Mapping boron deficiency risk in soils of south-west Western Australia using a weight of evidence model
M. T. F. Wong A C , R. W. Bell B and K. Frost BA CSIRO, Private Bag 5, Wembley, WA 6019, Australia.
B School of Environmental Science, Murdoch University, Murdoch, WA 6150, Australia.
C Corresponding author. Email: Mike.Wong@csiro.au
Australian Journal of Soil Research 43(7) 811-818 https://doi.org/10.1071/SR05022
Submitted: 15 February 2005 Accepted: 13 July 2005 Published: 9 November 2005
Abstract
The aim of this work was to develop a risk map for boron (B) deficiency in the grain cropping regions of Western Australia (WA), whilst avoiding the high costs associated with direct B measurements for an area as vast as the south-west of WA. The study firstly determined relationships between 0.01 m CaCl2-extractable soil B levels and readily available data on soil properties and parent materials for Reference Soils of south-west Australia and secondly assembled direct evidence of B deficiency risk from surveys of farmers’ crops and soils and from glasshouse experiments.
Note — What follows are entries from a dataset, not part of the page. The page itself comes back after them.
theorem witness_DecodeOfEncode :
    Config.default.valid ∧ (Instr.wireOffset 0xFFFF).wellFormed = true ∧ (Instr.mtSeed 0xFFFFFF 1 2).wellFormed = true := by
  decide

theorem witness_StepRunsDecodedInstruction :
    reset.cfg.valid ∧ (Instr.csrRd 0).wellFormed = true ∧
    (withInbox [.word 0x02000000] reset).host.inbox = encode Config.default (.csrRd 0) ++ [] := by decide

/-- Y10, Y11, Y12. -/
theorem witness_IllegalWordsAreRefused :
    ((withInbox [.word 0x99000000] reset).host.inbox = .word 0x99000000 :: [] ∧
      (opcOf 0x99000000).toNat ∉ [0x01, 0x02, 0x03, 0x10, 0x11, 0x12, 0x13, 0x14, 0x15, 0x16, 0x17, 0x18, 0x19, 0x1A, 0x20, 0x21,
        0x22, 0x23, 0x24, 0x25, 0x26, 0x27, 0x30, 0x31, 0x40, 0x41, 0x42, 0x43, 0x50, 0x51, 0x52, 0x53, 0x54]) ∧
    ((withInbox [.word 0x01000001] reset).host.inbox = .word 0x01000001 :: [] ∧ fieldA 0x01000001 ≠ 0 ∧
      (opcOf 0x01000001).toNat = 0x01) ∧
    ((withInbox [.word 0x13000005, .word 3] reset).host.inbox = .word 0x13000005 :: .word 3 :: [] ∧ fieldA 0x13000005 ≠ 0 ∧
      (opcOf 0x13000005).toNat = 0x13) := by decide

theorem witness_OneResponsePerCommand : Instr.sysReset.isCommand = true ∧ (Instr.feRun 0).isCommand = true := by decide

theorem witness_UnitsAreIndependent :
    (∃ t, exec (.feStart 0) reset = .next t) ∧ (∃ t, exec .fdBlock fdOpened = .next t) := ⟨⟨_, rfl⟩, ⟨_, rfl⟩⟩

/-- Both units with an open frame, and a word on the port. -/
theorem witness_StepKeepsInvariant :
    Inv { fdOpened with fe := feOpen.fe, host := { HostSide.reset with inbox := [.word 0x02000000] } } ∧
    ∃ t, step { fdOpened with fe := feOpen.fe, host := { HostSide.reset with inbox := [.word 0x02000000] } } = .next t := by
  refine ⟨⟨by decide, by decide, by decide, by decide, ?_⟩, ⟨_, rfl⟩⟩
  exact ⟨by decide, by decide, fun _ => ⟨⟨0, by decide⟩, by decide, by decide, by decide⟩⟩

end Sys2Proof.Tests
end

section
/-! SUPPORT. What a piece of pseudocode may do to the environment of the device (R20, R56 to R58): it takes draws from the front
and appends to SNK; the configuration, the items of the host and the responses stay. Every command is such a piece followed by
one response (R74, R76). -/

namespace Sys2Proof.Machine

/-! ### The environment during a command -/

/-- From `g` to `h`, what a piece of pseudocode may do to the host's side. -/
structure HostKept (g h : HostSide) : Prop where
  inbox : h.inbox = g.inbox
  resp : h.resp = g.resp
  draws : h.draws <:+ g.draws
  snk : g.snk <+: h.snk

/-- From `s` to `t` the configuration stays, and the host's side changes only as a piece of pseudocode may change it. -/
def EnvKept (s t : State) : Prop := HostKept s.host t.host ∧ t.cfg = s.cfg

/-- A change of device state alone. -/
theorem EnvKept.device {s t : State} (hh : t.host = s.host) (hc : t.cfg = s.cfg) : EnvKept s t := by
  rw [EnvKept, hh]
  exact ⟨⟨rfl, rfl, List.suffix_rfl, List.prefix_rfl⟩, hc⟩

/-- As `EnvKept` speaks of ports and configuration alone, this also closes every goal whose two states differ in device state. -/
theorem EnvKept.refl (s : State) : EnvKept s s := .device rfl rfl

theorem EnvKept.trans {s t u : State} (h : EnvKept s t) (g : EnvKept t u) : EnvKept s u := by
  obtain ⟨⟨hi, hr, hd, hk⟩, hc⟩ := h
  obtain ⟨⟨gi, gr, gd, gk⟩, gc⟩ := g
  exact ⟨⟨gi.trans hi, gr.trans hr, gd.trans hd, hk.trans gk⟩, gc.trans hc⟩

theorem PortsOnly.envKept {s t : State} (h : PortsOnly s t) : EnvKept s t := by
  obtain ⟨src, snk, draws, rfl, hd, -⟩ := h
  exact ⟨⟨rfl, rfl, hd, List.prefix_append ..⟩, rfl⟩

/-! ### Pieces of pseudocode -/

theorem srcRead_envKept (n : Nat) (s : State) : EnvKept s (srcRead n s).state := by
  obtain ⟨v, t, h, hp, -⟩ | ⟨t, h, hp⟩ := srcRead_cases n s <;> rw [h] <;> exact hp.envKept

theorem srcReadUpTo_envKept (n : Nat) (s : State) : EnvKept s (srcReadUpTo n s).state := by
  obtain ⟨t, h, hp, -⟩ | ⟨t, h, hp⟩ := srcReadUpTo_cases n s <;> rw [h] <;> exact hp.envKept

theorem snkWrite_envKept (v : List Byte) (s : State) : EnvKept s (snkWrite v s).state := by
  obtain ⟨t, h, hp⟩ | ⟨t, h, hp⟩ := snkWrite_cases v s <;> rw [h] <;> exact hp.envKept

/-- One piece after another keeps the environment when both do, the second from whatever state the first leaves. -/
theorem EnvKept.bind {α β : Type} {s : State} {r : Run α} {f : α → State → Run β} (h : EnvKept s r.state)
    (hf : ∀ a t, EnvKept t (f a t).state) : EnvKept s (r.bind f).state := by
  cases r with
  | done a t => exact h.trans (hf a t)
  | raised k u t => exact h

/-! ### The frame decoder -/

theorem readOptional_envKept (present : Bool) (n : Nat) (s : State) : EnvKept s (readOptional present n s).state := by
  unfold readOptional
  split
  · exact srcRead_envKept n s
  · exact .refl s

theorem fdOpenRun_envKept (s : State) : EnvKept s (fdOpenRun s).state := by
  refine (srcRead_envKept 4 (openClear s)).bind fun m s1 => ?_
  split
  · exact .refl s1
  refine (srcRead_envKept 2 s1).bind fun fb s2 => ?_
  split
  · exact .refl s2
  split
  · exact .refl s2
  refine (readOptional_envKept _ 8 s2).bind fun cs s3 => (readOptional_envKept _ 4 s3).bind fun di s4 =>
    (srcRead_envKept 1 s4).bind fun hc s5 => ?_
  dsimp only
  split <;> exact .refl s5

theorem fdEndRun_envKept (s : State) : EnvKept s (fdEndRun s).state := by
  unfold fdEndRun
  split
  · exact .refl s
  · refine (srcRead_envKept 4 s).bind fun t s1 => ?_
    split <;> exact .refl s1

theorem checkBlockRun_envKept (s : State) : EnvKept s (checkBlockRun s).state := by
  unfold checkBlockRun
  split
  · refine (srcRead_envKept 4 s).bind fun c s1 => ?_
    split <;> exact .refl s1
  · exact .refl s

theorem deliverRun_envKept (o : List Byte) (s : State) : EnvKept s (deliverRun o s).state := by
  unfold deliverRun
  dsimp only
  split <;> exact .refl s

theorem fdDataRun_envKept (w : Word) (s : State) : EnvKept s (fdDataRun w s).state := by
  unfold fdDataRun
  split
  · exact .refl s
  refine (srcRead_envKept _ s).bind fun b s1 => EnvKept.bind (checkBlockRun_envKept { s1 with din := b }) fun _ s2 => ?_
  split
  · exact .refl s2
  · exact deliverRun_envKept _ s2

theorem fdBlockRun_envKept (s : State) : EnvKept s (fdBlockRun s).state := by
  refine (srcRead_envKept 4 { s with out := [], rpos := 0, din := [] }).bind fun lw s1 => ?_
  split
  · exact fdEndRun_envKept s1
  · exact fdDataRun_envKept _ s1

theorem fdBlockAny_envKept (s : State) : EnvKept s (fdBlockAny s).state := by
  unfold fdBlockAny
  split
  · exact .refl s
  · exact fdBlockRun_envKept s

theorem fdAllLoop_envKept (turns k : Nat) (s : State) : EnvKept s (fdAllLoop turns k s).state := by
  induction turns generalizing k s with
  | zero => exact .refl s
  | succ turns ih =>
    refine (fdBlockRun_envKept s).bind fun r s1 => ?_
    split
    · exact .refl s1
    · exact (snkWrite_envKept s1.out s1).bind fun _ s2 => ih (k + 1) s2

theorem fdAllRun_envKept (s : State) : EnvKept s (fdAllRun s).state :=
  (fdOpenRun_envKept s).bind fun _ s1 => (fdAllLoop_envKept _ 0 s1).bind fun _ s2 => .refl s2

theorem rdFillRun_envKept (s : State) : EnvKept s (rdFillRun s).state := by
  unfold rdFillRun
  split
  · exact .refl s
  · refine (fdBlockAny_envKept s).bind fun _ s1 => ?_
    split <;> exact .refl s1

/-! ### The frame encoder -/

theorem feStartRun_envKept (mode : BitVec 24) (s : State) : EnvKept s (feStartRun mode s).state :=
  (snkWrite_envKept (startHeader mode s) { s with fe := { s.fe with set := s.settings, err := none, ch := none } }).bind
    fun _ s1 => .refl s1

theorem postBlock_envKept (s : State) : EnvKept s (postBlock s) := by
  unfold postBlock
  split
  · exact .refl s
  · split <;> exact .refl s

theorem writeChecksum_envKept (present : Bool) (v : Word) (s : State) : EnvKept s (writeChecksum present v s).state := by
  unfold writeChecksum
  split
  · exact snkWrite_envKept _ s
  · exact .refl s

theorem writeBlock_envKept (w : Word) (body : List Byte) (s : State) : EnvKept s (writeBlock w body s).state :=
  (snkWrite_envKept _ s).bind fun _ s1 => (snkWrite_envKept body s1).bind fun _ s2 => writeChecksum_envKept _ _ s2

theorem feBlockRun_envKept (s : State) : EnvKept s (feBlockRun s).state := by
  refine (srcReadUpTo_envKept _ s).bind fun chunk s1 => ?_
  split
  · exact .refl s1
  · refine .bind (.trans ?_ (writeBlock_envKept _ _ _)) fun _ s3 => ?_
    · exact .device rfl rfl
    · exact (postBlock_envKept s3).trans (.device rfl rfl)

theorem feTrailerRun_envKept (s : State) : EnvKept s (feTrailerRun s).state := by
  unfold feTrailerRun
  split
  · exact .refl s
  · exact (snkWrite_envKept _ s).bind fun _ s1 => .refl s1

theorem feFinishRun_envKept (s : State) : EnvKept s (feFinishRun s).state :=
  (snkWrite_envKept _ s).bind fun _ s1 =>
    EnvKept.bind (feTrailerRun_envKept { s1 with fe := { s1.fe with state := .terminatorWritten } }) fun _ s2 => .refl s2

theorem feRunLoop_envKept (turns k : Nat) (s : State) : EnvKept s (feRunLoop turns k s).state := by
  induction turns generalizing k s with
  | zero => exact .refl s
  | succ turns ih =>
    refine (feBlockRun_envKept s).bind fun r s1 => ?_
    split
    · exact .refl s1
    · exact ih (k + 1) s1

theorem feRunRun_envKept (mode : BitVec 24) (s : State) : EnvKept s (feRunRun mode s).state :=
  (feStartRun_envKept mode s).bind fun _ s1 => (feRunLoop_envKept _ 0 s1).bind fun _ s2 =>
    (feFinishRun_envKept s2).bind fun _ s3 => .refl s3

/-! ### Commands -/

/-- The outcome of a command begun in `s`: a next state, which is a state with the environment kept and one response more. -/
def Answers (s : State) (o : Host.Outcome State Fault Refusal) : Prop :=
  ∃ r t, o = .next (respond r t) ∧ EnvKept s t

/-- A command that only changes device state and responds. -/
theorem Answers.reply {s t : State} (r : Response) (h : EnvKept s t) : Answers s (.next (respond r t)) := ⟨r, t, rfl, h⟩

theorem Answers.refuse (s : State) : Answers s (.next (refuse s)) := .reply _ (.refl s)

theorem Answers.ite {s : State} {p : Prop} [Decidable p] {o o' : Host.Outcome State Fault Refusal} (h : Answers s o)
    (h' : Answers s o') : Answers s (if p then o else o') := by
  split
  · exact h
  · exact h'

/-- A command that runs pseudocode answers, whether that ends with a response or raises an error (R250). -/
theorem Answers.run {s : State} {r : Run Response} (unit : ErrUnit) (h : EnvKept s r.state) :
    Answers s (.next (finishRun unit r)) := by
  cases r with
  | done a t => exact .reply a h
  | raised k u t => cases unit <;> exact .reply _ h

theorem execCsrRd_answers (reg : BitVec 24) (s : State) : Answers s (execCsrRd reg s) := by
  unfold execCsrRd
  split
  · exact .reply _ (.refl s)
  · exact .refuse s

theorem csrWrite_envKept {reg : BitVec 24} {value : Word} {s t : State} (h : csrWrite reg value s = some t) : EnvKept s t := by
  unfold csrWrite at h
  split at h <;> cases h <;> exact .refl s

theorem execCsrWr_answers (reg : BitVec 24) (value : Word) (s : State) : Answers s (execCsrWr reg value s) := by
  refine .ite (.refuse s) ?_
  split
  next t h => exact .reply _ (csrWrite_envKept h)
  next => exact .refuse s

theorem execDictLoad_answers (n : Word) (s : State) : Answers s (execDictLoad n s) := by
  unfold execDictLoad
  refine .ite (.refuse s) (.run .raw ((srcRead_envKept _ s).bind fun v t => ?_))
  exact EnvKept.device (t := { t with dict := lastK Config.dictCap v }) rfl rfl

theorem execDwinPush_answers (s : State) : Answers s (execDwinPush s) :=
  .ite (.refuse s) (.reply _ (.device rfl rfl))

theorem execMtLookup_answers (h : BitVec 24) (s : State) : Answers s (execMtLookup h s) := by
  refine .ite ?_ (.refuse s)
  split <;> exact .reply _ (.refl s)

theorem execEncBlock_answers (start : Word) (s : State) : Answers s (execEncBlock start s) := by
  refine .ite (.refuse s) ?_
  split
  · exact .ite (.refuse s) (.reply _ (.refl s))
  · exact .reply _ (.refl s)

theorem execDecBlock_answers (ctxsel : BitVec 24) (s : State) : Answers s (execDecBlock ctxsel s) := by
  refine .ite (.refuse s) ?_
  split
  · exact .refuse s
  · refine .run .raw ?_
    split <;> exact .refl s

theorem execFeBlock_answers (s : State) : Answers s (execFeBlock s) :=
  .ite (.run .fe (feBlockRun_envKept s)) (.ite (.reply _ (.refl s)) (.refuse s))

theorem execFeFinish_answers (s : State) : Answers s (execFeFinish s) :=
  .ite (.run .fe (feFinishRun_envKept s)) (.ite (.reply _ (.refl s)) (.refuse s))

theorem execFdBlock_answers (s : State) : Answers s (execFdBlock s) := by
  unfold execFdBlock
  split
  · exact .refuse s
  · exact .reply _ (.refl s)
  · exact .run .fd (fdBlockAny_envKept s)
  · exact .run .fd (fdBlockAny_envKept s)

theorem execRdFill_answers (s : State) : Answers s (execRdFill s) := by
  unfold execRdFill
  split
  · exact .refuse s
  · exact .reply _ (.refl s)
  · exact .run .fd (rdFillRun_envKept s)
  · exact .run .fd (rdFillRun_envKept s)

/-- R74, R76: every command ends in a next state with one response, and keeps the environment until then. -/
theorem exec_command_answers {i : Instr} (s : State) (hi : i.isCommand = true) : Answers s (exec i s) := by
  cases i with
  | sysReset | mtHash => exact .reply _ (.refl s)
  | dictClear | winClear | winDrop | dwinClear | dwinDict | mtReset | mtInsert | mtShift | mtSeed | mtSave | mtReseed
  | rdConsume => exact .ite (.refuse s) (.reply _ (.refl s))
  | winAppend n => exact .ite (.refuse s) (.run .raw ((srcRead_envKept _ s).bind fun _ t => .refl t))
  | dinLoad n => exact .ite (.refuse s) (.run .raw ((srcRead_envKept _ s).bind fun _ t => .refl t))
  | sinkFlush => exact .run .raw ((snkWrite_envKept _ s).bind fun _ t => .refl t)
  | outFlush => exact .run .raw ((snkWrite_envKept _ s).bind fun _ t => .refl t)
  | csrRd reg => exact execCsrRd_answers reg s
  | csrWr reg value => exact execCsrWr_answers reg value s
  | dictLoad n => exact execDictLoad_answers n s
  | dwinPush => exact execDwinPush_answers s
  | mtLookup h => exact execMtLookup_answers h s
  | encBlock start => exact execEncBlock_answers start s
  | decBlock ctxsel => exact execDecBlock_answers ctxsel s
  | feStart mode => exact .ite (.run .fe (feStartRun_envKept mode s)) (.refuse s)
  | feBlock => exact execFeBlock_answers s
  | feFinish => exact execFeFinish_answers s
  | feRun mode => exact .ite (.run .fe (feRunRun_envKept mode s)) (.refuse s)
  | fdOpen => exact .run .fd (fdOpenRun_envKept s)
  | fdBlock => exact execFdBlock_answers s
  | fdAll => exact .run .fd (fdAllRun_envKept s)
  | rdFill => exact execRdFill_answers s
  | _ => cases hi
Across 73 Reference Soils, there was a positive relationship between 0.01 m CaCl2-extractable soil B levels and clay (r 2 = 0.50) and pH (r 2 = 0.43) in the surface horizon. Soils containing <0.5 mg B/kg generally had <5% clay and pH CaCl2 <5.5. Plant and soil analysis surveys in farmers’ fields revealed 10–20% of fields had B levels below tentative critical levels. In a glasshouse experiment, B response in oilseed rape was obtained in 4 sandy acid soils, all developed on sandstone parent materials. From this prior evidence of B deficiency, spatial data layers for surface soil pH, subsurface pH, surface clay level, and geology in south-western Australia were weighted and combined using the Dempster-Shafer weight of evidence model to map B-deficiency risk. The weightings of evidence layers were revised to increase the correspondence between predicted areas of high risk and field areas with measured low B or B deficiency from a validation dataset. The model helps overcome the high cost associated with direct B measurements for risk mapping. A similar approach may have value for mapping risk of other deficiencies of relevance to agriculture.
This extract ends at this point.